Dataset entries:
..........
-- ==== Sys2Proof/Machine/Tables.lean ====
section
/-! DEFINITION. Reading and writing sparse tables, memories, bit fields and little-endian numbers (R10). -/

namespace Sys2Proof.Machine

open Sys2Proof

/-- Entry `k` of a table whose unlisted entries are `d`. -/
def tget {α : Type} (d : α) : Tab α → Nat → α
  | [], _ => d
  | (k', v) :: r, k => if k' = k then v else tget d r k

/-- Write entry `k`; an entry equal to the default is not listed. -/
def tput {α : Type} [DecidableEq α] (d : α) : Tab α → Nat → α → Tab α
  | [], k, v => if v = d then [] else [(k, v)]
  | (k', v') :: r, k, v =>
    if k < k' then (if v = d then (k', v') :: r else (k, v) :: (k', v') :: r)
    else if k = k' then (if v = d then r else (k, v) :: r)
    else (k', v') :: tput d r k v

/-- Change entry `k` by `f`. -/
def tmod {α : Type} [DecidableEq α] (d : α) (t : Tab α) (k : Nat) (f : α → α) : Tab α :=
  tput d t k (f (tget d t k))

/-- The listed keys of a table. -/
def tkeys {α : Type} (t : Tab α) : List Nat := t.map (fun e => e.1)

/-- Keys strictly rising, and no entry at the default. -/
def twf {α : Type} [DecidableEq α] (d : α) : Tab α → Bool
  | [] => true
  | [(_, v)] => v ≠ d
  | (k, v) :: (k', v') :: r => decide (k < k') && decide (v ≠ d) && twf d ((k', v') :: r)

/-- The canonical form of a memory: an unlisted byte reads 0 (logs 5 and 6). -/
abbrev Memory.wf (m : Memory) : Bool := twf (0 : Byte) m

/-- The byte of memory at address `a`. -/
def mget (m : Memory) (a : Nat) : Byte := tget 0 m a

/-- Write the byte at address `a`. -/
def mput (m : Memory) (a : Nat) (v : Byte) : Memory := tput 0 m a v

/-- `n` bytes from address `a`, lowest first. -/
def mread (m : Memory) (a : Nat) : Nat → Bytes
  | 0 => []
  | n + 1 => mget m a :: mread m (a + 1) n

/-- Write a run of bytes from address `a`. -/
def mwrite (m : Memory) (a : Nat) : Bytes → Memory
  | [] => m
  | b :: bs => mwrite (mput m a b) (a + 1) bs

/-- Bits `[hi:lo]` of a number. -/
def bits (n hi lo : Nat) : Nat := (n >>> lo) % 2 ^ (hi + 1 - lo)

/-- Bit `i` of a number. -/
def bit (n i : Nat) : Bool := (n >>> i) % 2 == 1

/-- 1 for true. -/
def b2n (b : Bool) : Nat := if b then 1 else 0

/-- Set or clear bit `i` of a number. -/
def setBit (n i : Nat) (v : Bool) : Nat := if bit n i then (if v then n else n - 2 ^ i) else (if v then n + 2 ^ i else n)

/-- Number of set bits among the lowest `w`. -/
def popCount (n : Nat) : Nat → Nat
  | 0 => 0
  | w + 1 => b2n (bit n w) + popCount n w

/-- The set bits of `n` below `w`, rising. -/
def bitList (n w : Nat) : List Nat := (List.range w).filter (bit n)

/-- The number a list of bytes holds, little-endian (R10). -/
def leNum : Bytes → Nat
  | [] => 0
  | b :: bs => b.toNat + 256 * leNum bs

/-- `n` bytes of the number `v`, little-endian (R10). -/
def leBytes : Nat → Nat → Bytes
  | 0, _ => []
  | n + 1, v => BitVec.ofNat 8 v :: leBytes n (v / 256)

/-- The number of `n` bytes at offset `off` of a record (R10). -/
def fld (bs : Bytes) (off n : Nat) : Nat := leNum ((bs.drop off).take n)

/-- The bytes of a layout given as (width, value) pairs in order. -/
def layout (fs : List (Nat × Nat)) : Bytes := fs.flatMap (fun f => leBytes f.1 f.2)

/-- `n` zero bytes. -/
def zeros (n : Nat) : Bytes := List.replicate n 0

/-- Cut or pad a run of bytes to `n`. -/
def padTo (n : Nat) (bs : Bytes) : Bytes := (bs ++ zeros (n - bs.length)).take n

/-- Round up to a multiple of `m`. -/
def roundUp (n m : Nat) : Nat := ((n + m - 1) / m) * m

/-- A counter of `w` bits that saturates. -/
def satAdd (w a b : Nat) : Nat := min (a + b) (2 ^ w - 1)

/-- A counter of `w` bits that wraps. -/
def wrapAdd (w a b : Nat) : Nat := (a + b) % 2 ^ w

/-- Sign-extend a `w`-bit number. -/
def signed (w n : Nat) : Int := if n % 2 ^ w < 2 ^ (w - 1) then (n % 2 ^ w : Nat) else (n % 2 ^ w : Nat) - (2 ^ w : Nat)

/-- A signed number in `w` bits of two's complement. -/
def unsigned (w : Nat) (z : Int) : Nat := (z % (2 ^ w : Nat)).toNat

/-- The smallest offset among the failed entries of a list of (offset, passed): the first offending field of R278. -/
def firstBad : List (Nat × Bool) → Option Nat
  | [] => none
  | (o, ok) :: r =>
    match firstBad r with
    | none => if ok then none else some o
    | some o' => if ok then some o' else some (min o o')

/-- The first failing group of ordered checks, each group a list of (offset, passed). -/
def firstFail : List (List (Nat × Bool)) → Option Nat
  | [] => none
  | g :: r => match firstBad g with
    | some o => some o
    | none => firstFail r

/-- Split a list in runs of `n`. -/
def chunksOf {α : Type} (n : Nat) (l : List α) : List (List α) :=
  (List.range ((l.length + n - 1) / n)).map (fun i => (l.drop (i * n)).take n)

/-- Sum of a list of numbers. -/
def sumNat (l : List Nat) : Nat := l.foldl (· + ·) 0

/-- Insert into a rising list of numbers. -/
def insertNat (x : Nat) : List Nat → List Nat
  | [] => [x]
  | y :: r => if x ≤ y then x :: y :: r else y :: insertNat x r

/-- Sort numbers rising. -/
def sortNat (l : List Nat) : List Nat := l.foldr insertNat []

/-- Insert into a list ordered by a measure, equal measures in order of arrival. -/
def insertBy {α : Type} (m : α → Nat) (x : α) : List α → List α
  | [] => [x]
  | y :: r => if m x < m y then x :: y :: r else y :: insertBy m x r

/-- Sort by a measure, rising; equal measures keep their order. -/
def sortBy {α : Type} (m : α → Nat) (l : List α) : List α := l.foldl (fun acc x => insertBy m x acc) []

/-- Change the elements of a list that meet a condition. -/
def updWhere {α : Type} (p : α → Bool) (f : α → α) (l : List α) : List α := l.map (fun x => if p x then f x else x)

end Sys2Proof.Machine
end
..........
Write out exactly the lines between the start of the entries and the line containing "def mput (m", including that line and the first one.

* Task response:
-- ==== Sys2Proof/Machine/Tables.lean ====
section
/-! DEFINITION. Reading and writing sparse tables, memories, bit fields and little-endian numbers (R10). -/

namespace Sys2Proof.Machine

open Sys2Proof

/-- Entry `k` of a table whose unlisted entries are `d`. -/
def tget {α : Type} (d : α) : Tab α → Nat → α
  | [], _ => d
  | (k', v) :: r, k => if k' = k then v else tget d r k

/-- Write entry `k`; an entry equal to the default is not listed. -/
def tput {α : Type} [DecidableEq α] (d : α) : Tab α → Nat → α → Tab α
  | [], k, v => if v = d then [] else [(k, v)]
  | (k', v') :: r, k, v =>
    if k < k' then (if v = d then (k', v') :: r else (k, v) :: (k', v') :: r)
    else if k = k' then (if v = d then r else (k, v) :: r)
    else (k', v') :: tput d r k v

/-- Change entry `k` by `f`. -/
def tmod {α : Type} [DecidableEq α] (d : α) (t : Tab α) (k : Nat) (f : α → α) : Tab α :=
  tput d t k (f (tget d t k))

/-- The listed keys of a table. -/
def tkeys {α : Type} (t : Tab α) : List Nat := t.map (fun e => e.1)

/-- Keys strictly rising, and no entry at the default. -/
def twf {α : Type} [DecidableEq α] (d : α) : Tab α → Bool
  | [] => true
  | [(_, v)] => v ≠ d
  | (k, v) :: (k', v') :: r => decide (k < k') && decide (v ≠ d) && twf d ((k', v') :: r)

/-- The canonical form of a memory: an unlisted byte reads 0 (logs 5 and 6). -/
abbrev Memory.wf (m : Memory) : Bool := twf (0 : Byte) m

/-- The byte of memory at address `a`. -/
def mget (m : Memory) (a : Nat) : Byte := tget 0 m a

/-- Write the byte at address `a`. -/
def mput (m : Memory) (a : Nat) (v : Byte) : Memory := tput 0 m a v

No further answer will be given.